林北北边吃边点评,看来她现在心中的阴霾逐渐散去,这段日子和大家相处的也不错,只是,离房子到期的日子也越来越近,人总是要回到自己的生活轨道。
纪云生措辞,“你后天,有事吗?”
根据林北北的入住信息,还有两天就是她的生日了,也不知道她要怎么度过。
她手中的叉子卷了卷火腿,“没想好。”
“那我来安排怎么样?”
她点点头。
——
仲夏的烈日将城市的建筑烤的火热,梦萌娱乐的高层会议室里,所有人都对海岛团综加音乐节活动做着最后的准备。
场地、人员、道具等等均已经安排妥当,其余细节还在修改。
陈萌每天都被安排的满满当当,不是在开会就是在开会的路上,有时间还要盯着自家艺人练习。
按照她的心理预期,只等五天后团队飞机落地,她才能松半口气。
走出会议室的陈萌耷拉着脑袋,陈池拍过她的脑袋,让她挺直腰背:“你在梦萌的项目首秀就要落地执行,怎么还不开心了?”
“明天就是北北的生日了,而我还在工作,都没时间陪她,她一个人在海岛过生日,多寂寞啊。”
“谁说工作不能远程处理?”陈池已经这会儿已经敲手机看当日的机票了。
“今晚就有一趟航班,需要我帮你订票吗?”
陈萌的眼睛亮了亮,瞬间提起精神:“哥,你实在是太聪明了!要不然你是时间管理大师呢,这么繁忙的工作还能抽出时间陪爸妈逛街。”
“机票帮你订好了,不用谢。”
“哥,你真是良心发现,不像前段时间压榨我了。”
“就当是对你这段时间以来尽心尽力工作的奖励好了。”
其实不然,他还给自己定了一张机票,一起和陈萌去海岛给林北北过生日。
“时间来得及。我还能给北北准备生日惊喜。”
陈萌摆摆手连跑带走往电梯去。
“需要帮忙吗?”陈池看着她火急火燎的背影问,只见人已经溜了。
飞机上陈萌看着身边的陈池露出奇怪的表情。
“哥,你去海岛干什么?”
他从上了飞机就一直在看电脑,“工作,帮你打辅助,省的正式录制节目的时候翻车我还得向陈女士交代。”

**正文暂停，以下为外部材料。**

-- ==== Sys2Proof/Tests/Slice0.lean ====
section
/-! SUPPORT. The author's own tests: the encodings and the refusals of spec/04_encoding.md, single steps with results from
the rules, and for every statement with hypotheses a state and operands that meet them. -/

namespace Sys2Proof.Tests
-- One test is elaborated after another: each waits for the kernel, and in parallel they only take more memory.
set_option Elab.async false
open Sys2Proof Sys2Proof.Machine

/-! ### Encodings -/

/-- A word with each value at its lowest bit. -/
def w (l : List (Nat × Nat)) : Nat := (l.map fun e => e.2 * 2 ^ e.1).sum
/-- Every word of the list decodes to the instruction beside it. -/
abbrev decodes {α : Type} (f : Nat → α) (ok : Instr → α) (l : List (Nat × Instr)) : Prop :=
  l.map (fun e => f e.1) = l.map fun e => ok e.2

/-- R97, R103, R113: one word of every instruction, from the bit places of its format. -/
theorem test_decode_control : decodes (decodeSyl .C false) Except.ok
    [(w [(22, 3)], .nop ⟨3⟩),
     (w [(26, 1), (22, 3), (19, 5), (0, 9)], .prep ⟨3, 5, 9⟩),
     (w [(26, 2), (22, 3), (19, 5), (14, 17)], .prepr ⟨3, 5, 17⟩),
     (w [(26, 3), (22, 3), (19, 5), (14, 6), (12, 3), (11, 1)], .trans ⟨3, 5, 6, 3, 1⟩),
     (w [(26, 4), (22, 3), (21, 1), (11, 6), (0, 7), (10, 1)], .loopImm ⟨3, 1, 6, 7⟩),
     (w [(26, 4), (22, 3), (21, 1), (11, 6), (5, 26)], .loopReg ⟨3, 1, 6, 26⟩),
     (w [(26, 5), (22, 3)], .sync ⟨3⟩),
     (w [(26, 6), (22, 3)], .syncj ⟨3⟩),
     (w [(26, 7), (22, 3)], .syncl ⟨3⟩),
     (w [(26, 8), (22, 3), (18, 4)], .join ⟨3, 4⟩),
     (w [(26, 9), (22, 3), (18, 4)], .joinW ⟨3, 4⟩),
     (w [(26, 10), (22, 3)], .detach ⟨3⟩),
     (w [(26, 11), (22, 3), (20, 1)], .smode ⟨3, 1⟩),
     (w [(26, 12), (22, 3), (17, 18), (16, 1)], .spawn ⟨3, 18, 1⟩),
     (w [(26, 13), (22, 3)], .suspend ⟨3⟩),
     (w [(26, 14), (22, 3)], .yield ⟨3⟩),
     (w [(26, 15), (22, 3)], .halt ⟨3⟩),
     (w [(26, 16), (22, 3), (14, 255)], .trap ⟨3, 255⟩),
     (w [(26, 17), (22, 3)], .tret ⟨3⟩)] := rfl

/-- R97, R110 to R112, R118: one word of every instruction, from the bit places of its format. -/
theorem test_decode_engine : decodes (decodeSyl .E false) Except.ok
    [(w [(22, 3), (17, 8), (12, 14), (7, 22), (1, 1), (0, 1)], .copy ⟨3, 8, 14, 22, 0, 1, 1⟩),
     (w [(26, 1), (22, 3), (17, 8), (12, 14), (7, 22), (2, 10)], .copy2d ⟨3, 8, 14, 22, 10, 0, 0⟩),
     (w [(26, 2), (22, 3), (17, 8), (12, 14), (7, 22), (2, 10)], .tmov ⟨3, 8, 14, 22, 10, 0, 0⟩),
     (w [(26, 3), (22, 3), (17, 11), (15, 3), (2, 10)], .seop ⟨3, 11, 3, 10, 0⟩),
     (w [(26, 4), (22, 3), (17, 8), (12, 14), (7, 22), (2, 10)], .copyUnseal ⟨3, 8, 14, 22, 10, 0, 0⟩),
     (w [(26, 8), (22, 3), (19, 4), (14, 31)], .strcfg ⟨3, 4, 31⟩),
     (w [(26, 9), (22, 3), (19, 4)], .stron ⟨3, 4⟩),
     (w [(26, 10), (22, 3), (19, 4)], .stroff ⟨3, 4⟩),
     (w [(26, 11), (22, 3), (17, 30)], .bufrel ⟨3, 30⟩),
     (w [(26, 16), (22, 3), (17, 8), (12, 14), (7, 22), (2, 10)], .rput ⟨3, 8, 14, 22, 10, 0, 0⟩),
     (w [(26, 17), (22, 3), (17, 8), (12, 13), (7, 15), (2, 16)], .rget ⟨3, 8, 13, 15, 16⟩),
     (w [(26, 18), (22, 3), (17, 8), (12, 14), (7, 22), (2, 10)], .rgetv ⟨3, 8, 14, 22, 10, 0, 0⟩),
     (w [(26, 19), (22, 3), (17, 8), (12, 13), (7, 2), (3, 8), (2, 1)], .rfop ⟨3, 8, 13, 2, 8, 1⟩),
     (w [(26, 20), (22, 3), (17, 8), (12, 14), (11, 1), (2, 10)], .rvatom ⟨3, 8, 14, 1, 10, 0⟩),
     (w [(26, 21), (22, 3), (17, 14), (9, 77), (4, 20)], .rred ⟨3, 14, 77, 20⟩),
     (w [(26, 22), (22, 3), (17, 8), (12, 14), (7, 22), (2, 10)], .rmcast ⟨3, 8, 14, 22, 10, 0, 0⟩),
     (w [(26, 23), (22, 3), (19, 5)], .fence ⟨3, 5⟩),
     (w [(26, 24), (22, 3), (17, 21), (5, 0xfff)], .arrive ⟨3, 21, 0xfff⟩),
     (w [(26, 25), (22, 3), (17, 21), (16, 1)], .waitb ⟨3, 21, 1⟩),
     (w [(26, 26), (22, 3), (17, 21), (0, 0x1ffff)], .waitbC ⟨3, 21, 0x1ffff⟩),
     (w [(26, 27), (22, 3), (17, 30)], .waith ⟨3, 30⟩),
     (w [(26, 28), (22, 3), (17, 21), (12, 19)], .barinit ⟨3, 21, 19⟩),
     (w [(26, 29), (22, 3), (17, 11), (12, 21), (7, 22), (2, 24)], .trigarm ⟨3, 11, 21, 22, 24⟩),
     (w [(26, 30), (22, 3), (17, 19)], .trigcancel ⟨3, 19⟩),
     (w [(26, 31), (22, 3), (18, 5), (13, 25)], .moncfgConfigure ⟨3, 5, 25⟩),
     (w [(26, 56), (22, 3), (17, 28)], .tlbinv ⟨3, 28⟩),
     (w [(26, 56), (22, 3), (15, 1)], .tlbinvPart ⟨3⟩),
     (w [(26, 56), (22, 3), (15, 2)], .tlbinvPkg ⟨3⟩),
     (w [(26, 57), (22, 3), (17, 19)], .slotld ⟨3, 19⟩),
     (w [(26, 58), (22, 3), (17, 19)], .buddyset ⟨3, 19⟩)] := rfl

/-- R97, R110 to R112, R118: one word of every instruction, from the bit places of its format. -/
theorem test_decode_engine_wide : decodes (decodeSyl .E true) Except.ok
    [(w [(22, 3), (17, 8), (12, 14), (7, 22), (2, 10), (52, 0xfff), (47, 27), (46, 1), (45, 1), (44, 1), (43, 1), (40, 3)], .copyWide ⟨3, 8, 14, 22, 10, 0, 0, 0xfff, 27, 1, 1, 1, 1, 3, 0⟩),
     (w [(26, 1), (22, 3), (17, 8), (12, 14), (7, 22), (2, 10), (52, 6)], .copy2dWide ⟨3, 8, 14, 22, 10, 0, 0, 6, 0, 0, 0, 0, 0, 0, 0⟩),
     (w [(26, 2), (22, 3), (17, 8), (12, 14), (7, 22), (2, 10), (52, 6)], .tmovWide ⟨3, 8, 14, 22, 10, 0, 0, 6, 0, 0, 0, 0, 0, 0, 0⟩),
     (w [(26, 3), (22, 3), (17, 11), (15, 2), (2, 10), (52, 6)], .seopWide ⟨3, 11, 2, 10, 0, 6, 0, 0, 0⟩),
     (w [(26, 4), (22, 3), (17, 8), (12, 14), (7, 22), (2, 10), (52, 6)], .copyUnsealWide ⟨3, 8, 14, 22, 10, 0, 0, 6, 0, 0, 0, 0, 0, 0, 0⟩),
     (w [(26, 16), (22, 3), (17, 8), (12, 14), (7, 22), (2, 10), (52, 6), (44, 1), (40, 1), (32, 133)], .rputWide ⟨3, 8, 14, 22, 10, 0, 0, 6, 0, 0, 0, 1, 0, 1, 133⟩),
     (w [(26, 17), (22, 3), (17, 8), (12, 13), (7, 15), (2, 16), (43, 1), (40, 5)], .rgetWide ⟨3, 8, 13, 15, 16, 1, 5⟩),
     (w [(26, 18), (22, 3), (17, 8), (12, 14), (7, 22), (2, 10), (52, 6)], .rgetvWide ⟨3, 8, 14, 22, 10, 0, 0, 6, 0, 0, 0, 0, 0, 0, 0⟩),
     (w [(26, 19), (22, 3), (17, 8), (12, 13), (7, 2), (2, 1), (44, 1), (40, 4)], .rfopWide ⟨3, 8, 13, 2, 0, 1, 1, 0, 4, 0⟩),
     (w [(26, 19), (22, 3), (17, 8), (12, 13), (3, 9), (2, 1), (32, 31)], .rfopIncw ⟨3, 8, 13, 0, 9, 1, 0, 0, 0, 31⟩),
     (w [(26, 19), (22, 3), (17, 8), (12, 13), (7, 2), (3, 10), (2, 1), (32, 30)], .rfopBadd ⟨3, 8, 13, 2, 10, 1, 0, 0, 0, 30⟩),
     (w [(26, 19), (22, 3), (17, 8), (12, 13), (7, 2), (3, 11), (2, 1), (43, 1), (40, 5), (32, 29)], .rfopCas ⟨3, 8, 13, 2, 11, 1, 0, 1, 5, 29⟩),
     (w [(26, 20), (22, 3), (17, 8), (12, 14), (11, 1), (2, 10), (52, 6)], .rvatomWide ⟨3, 8, 14, 1, 10, 0, 6, 0, 0⟩),
     (w [(26, 21), (22, 3), (17, 14), (9, 77), (4, 20)], .rredWide ⟨3, 14, 77, 20, 0, 0⟩),
     (w [(26, 22), (22, 3), (17, 8), (12, 14), (7, 22), (2, 10), (52, 6), (32, 201)], .rmcastWide ⟨3, 8, 14, 22, 10, 0, 0, 6, 0, 0, 0, 0, 0, 0, 201⟩),
     (w [(26, 26), (22, 3), (17, 21), (32, 0xffffffff)], .waitbCWide ⟨3, 21, 0xffffffff⟩)] := rfl

/-- R97, R106, R115: one word of every instruction, from the bit places of its format. -/
theorem test_decode_memory : decodes (decodeSyl .M false) Except.ok
    [(w [(22, 3), (17, 18), (12, 21), (10, 2), (9, 1), (7, 1), (0, 127)], .ld ⟨3, 18, 21, 2, 1, 0, 1, 127⟩),
     (w [(26, 1), (22, 3), (17, 18), (12, 21), (10, 2), (8, 1), (0, 9)], .st ⟨3, 18, 21, 2, 0, 1, 0, 9⟩),
     (w [(26, 2), (22, 3), (17, 18), (12, 21), (10, 2), (8, 1), (0, 1)], .ldf ⟨3, 18, 21, 2, 0, 1, 0, 1⟩),
     (w [(26, 3), (22, 3), (17, 18), (12, 21), (10, 2), (8, 1), (0, 9)], .lde ⟨3, 18, 21, 2, 0, 1, 0, 9⟩),
     (w [(26, 4), (22, 3), (17, 18), (12, 21), (10, 2), (8, 1), (0, 9)], .ste ⟨3, 18, 21, 2, 0, 1, 0, 9⟩),
     (w [(26, 5), (22, 3), (17, 21), (12, 1)], .tage ⟨3, 21, 1⟩),
     (w [(26, 6), (22, 3), (17, 21), (12, 1)], .tagf ⟨3, 21, 1⟩),
     (w [(26, 8), (22, 3), (16, 40), (11, 21), (9, 1), (8, 1), (0, 9)], .vld ⟨3, 40, 21, 1, 1, 0, 9⟩),
     (w [(26, 9), (22, 3), (16, 40), (11, 21), (9, 1), (8, 1), (0, 9)], .vst ⟨3, 40, 21, 1, 1, 0, 9⟩),
     (w [(26, 10), (22, 3), (16, 40), (10, 33), (5, 21), (3, 1), (0, 3)], .vldx ⟨3, 40, 33, 21, 1, 3⟩),
     (w [(26, 11), (22, 3), (16, 40), (10, 33), (5, 21), (3, 1), (0, 3)], .vstx ⟨3, 40, 33, 21, 1, 3⟩)] := rfl

/-- R97, R106, R115: one word of every instruction, from the bit places of its format. -/
theorem test_decode_memory_wide : decodes (decodeSyl .M true) Except.ok
    [(w [(22, 3), (17, 18), (12, 21), (10, 2), (8, 1), (32, 0xfffffff8)], .ldWide ⟨3, 18, 21, 2, 0, 1, 0, 0xfffffff8⟩),
     (w [(26, 1), (22, 3), (17, 18), (12, 21), (10, 2), (8, 1), (32, 64)], .stWide ⟨3, 18, 21, 2, 0, 1, 0, 64⟩),
     (w [(26, 2), (22, 3), (17, 18), (12, 21), (10, 2), (8, 1), (32, 64)], .ldfWide ⟨3, 18, 21, 2, 0, 1, 0, 64⟩),
     (w [(26, 3), (22, 3), (17, 18), (12, 21), (10, 2), (8, 1), (32, 64)], .ldeWide ⟨3, 18, 21, 2, 0, 1, 0, 64⟩),
     (w [(26, 4), (22, 3), (17, 18), (12, 21), (10, 2), (8, 1), (32, 64)], .steWide ⟨3, 18, 21, 2, 0, 1, 0, 64⟩),
     (w [(26, 5), (22, 3), (17, 21), (32, 0x1000)], .tageWide ⟨3, 21, 0x1000⟩),
     (w [(26, 6), (22, 3), (17, 21), (32, 0x1000)], .tagfWide ⟨3, 21, 0x1000⟩),
     (w [(26, 8), (22, 3), (16, 40), (11, 21), (9, 1), (8, 1), (32, 64)], .vldWide ⟨3, 40, 21, 1, 1, 0, 64⟩),
     (w [(26, 9), (22, 3), (16, 40), (11, 21), (9, 1), (8, 1), (32, 64)], .vstWide ⟨3, 40, 21, 1, 1, 0, 64⟩)] := rfl

/-- R97, R104, R105, R114: one word of every instruction, from the bit places of its format. -/
theorem test_decode_scalar : decodes (decodeSyl .S false) Except.ok
    [(w [(22, 3), (17, 11), (12, 19), (7, 21)], .add ⟨3, 11, 19, 21⟩),
     (w [(26, 1), (22, 3), (17, 11), (12, 19), (7, 21)], .sub ⟨3, 11, 19, 21⟩),
     (w [(26, 2), (22, 3), (17, 11), (12, 19), (7, 21)], .mul ⟨3, 11, 19, 21⟩),
     (w [(26, 3), (22, 3), (17, 11), (12, 19), (7, 21), (0, 1)], .mulh ⟨3, 11, 19, 21, 1⟩),
     (w [(26, 4), (22, 3), (17, 11), (12, 19), (7, 21)], .div ⟨3, 11, 19, 21, 0⟩),
     (w [(26, 5), (22, 3), (17, 11), (12, 19), (7, 21)], .rem ⟨3, 11, 19, 21, 0⟩),
     (w [(26, 6), (22, 3), (17, 11), (12, 19), (0, 0x123)], .addi ⟨3, 11, 19, 0x123⟩),
     (w [(26, 7), (22, 3), (17, 11), (0, 0x1ffff)], .movi ⟨3, 11, 0x1ffff⟩),
     (w [(26, 8), (22, 3), (17, 11), (12, 19), (7, 21)], .and ⟨3, 11, 19, 21⟩),
     (w [(26, 9), (22, 3), (17, 11), (12, 19), (7, 21)], .or ⟨3, 11, 19, 21⟩),
     (w [(26, 10), (22, 3), (17, 11), (12, 19), (7, 21)], .xor ⟨3, 11, 19, 21⟩),
     (w [(26, 11), (22, 3), (17, 11), (12, 19), (7, 21)], .shl ⟨3, 11, 19, 21⟩),
     (w [(26, 12), (22, 3), (17, 11), (12, 19), (7, 21)], .shr ⟨3, 11, 19, 21⟩),
     (w [(26, 13), (22, 3), (17, 11), (12, 19), (7, 21)], .sar ⟨3, 11, 19, 21⟩),
     (w [(26, 14), (22, 3), (17, 11), (12, 19), (7, 21)], .min ⟨3, 11, 19, 21⟩),
     (w [(26, 15), (22, 3), (17, 11), (12, 19), (7, 21)], .max ⟨3, 11, 19, 21⟩),
     (w [(26, 16), (22, 3), (17, 11), (12, 19), (7, 21)], .umin ⟨3, 11, 19, 21⟩),
     (w [(26, 17), (22, 3), (17, 11), (12, 19), (7, 21)], .umax ⟨3, 11, 19, 21⟩),
     (w [(26, 18), (22, 3), (17, 11), (12, 19)], .clz ⟨3, 11, 19⟩),
     (w [(26, 19), (22, 3), (17, 11), (12, 19)], .popc ⟨3, 11, 19⟩),
     (w [(26, 20), (22, 3), (17, 11), (12, 19), (7, 21), (2, 6)], .sel ⟨3, 11, 19, 21, 6⟩),
     (w [(26, 21), (22, 3), (17, 7), (12, 19), (7, 21), (3, 10), (2, 1), (1, 1)], .cmp ⟨3, 7, 19, 21, 10, 1, 1⟩),
     (w [(26, 22), (22, 3), (17, 7), (12, 19), (8, 3), (0, 128)], .cmpi ⟨3, 7, 19, 3, 128⟩),
     (w [(26, 24), (22, 3), (17, 11), (12, 19), (0, 0x123)], .andi ⟨3, 11, 19, 0x123⟩),
     (w [(26, 25), (22, 3), (17, 11), (12, 19), (0, 0x123)], .ori ⟨3, 11, 19, 0x123⟩),
     (w [(26, 26), (22, 3), (17, 11), (12, 19), (0, 0x123)], .xori ⟨3, 11, 19, 0x123⟩),
     (w [(26, 27), (22, 3), (17, 11), (12, 19), (0, 33)], .shli ⟨3, 11, 19, 33⟩),
     (w [(26, 28), (22, 3), (17, 11), (12, 19), (0, 33)], .shri ⟨3, 11, 19, 33⟩),
     (w [(26, 29), (22, 3), (17, 11), (12, 19), (0, 33)], .sari ⟨3, 11, 19, 33⟩),
     (w [(26, 32), (22, 3), (17, 11), (12, 19), (7, 21), (5, 1)], .fadd ⟨3, 11, 19, 21, 1, 0, 0⟩),
     (w [(26, 33), (22, 3), (17, 11), (12, 19), (7, 21), (5, 1)], .fmul ⟨3, 11, 19, 21, 1, 0, 0⟩),
     (w [(26, 34), (22, 3), (17, 11), (12, 19), (7, 21), (5, 1)], .ffma ⟨3, 11, 19, 21, 1, 0, 0⟩),
     (w [(26, 35), (22, 3), (17, 11), (12, 19), (8, 7), (4, 1), (1, 1)], .fcvt ⟨3, 11, 19, 7, 1, 0, 0, 1⟩),
     (w [(26, 40), (22, 3), (17, 9), (5, 16)], .csrr ⟨3, 9, 16⟩),
     (w [(26, 41), (22, 3), (17, 9), (5, 0x801)], .csrw ⟨3, 9, 0x801⟩),
     (w [(26, 42), (22, 3), (17, 18), (14, 5), (13, 1)], .movm ⟨3, 18, 5, 1⟩)] := rfl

落地已是黄昏,车子开到后海民宿外已是黑夜,穿着高跟鞋的陈萌拖着行李箱跟在他身后歪歪扭扭。
“这什么鬼地方,北北是怎么找到的……还住的这么开心,连个亮点的路灯都没有。”
“这里挺好啊,交通便利,往下800米就有餐水吧,白天沙滩的娱乐项目很多,医疗设施齐全。”
“你怎么知道的这么清楚?”
“我提前做过功课。”
好吧,又被这个人给教育了。
直到陈萌站在诺大的后海民宿停车场,她才知道被陈池给坑了。
“车能开进来,为什么你要在路口下车走进来?”她走的哼哧哼哧。
“提前体验周围环境,给团综踩点。”
好吧,又说工作,一切都是为了工作,他这辈子就跟工作过吧,她可是有追求的,她以后的生活,要有猫有狗有男人!
小五见这位先生又来住店,不过身边多了个女人。
“你好,请问有预定吗?”
两人的证件摆在前台,“有的,两间房。”
预定的日期长达两周之久,小五心中真为生哥捏把汗。
“你好你就是帮北北提东西还在练肌肉的小哥哥吧?我听北北提起过你,我是她闺蜜,她在房间吗?”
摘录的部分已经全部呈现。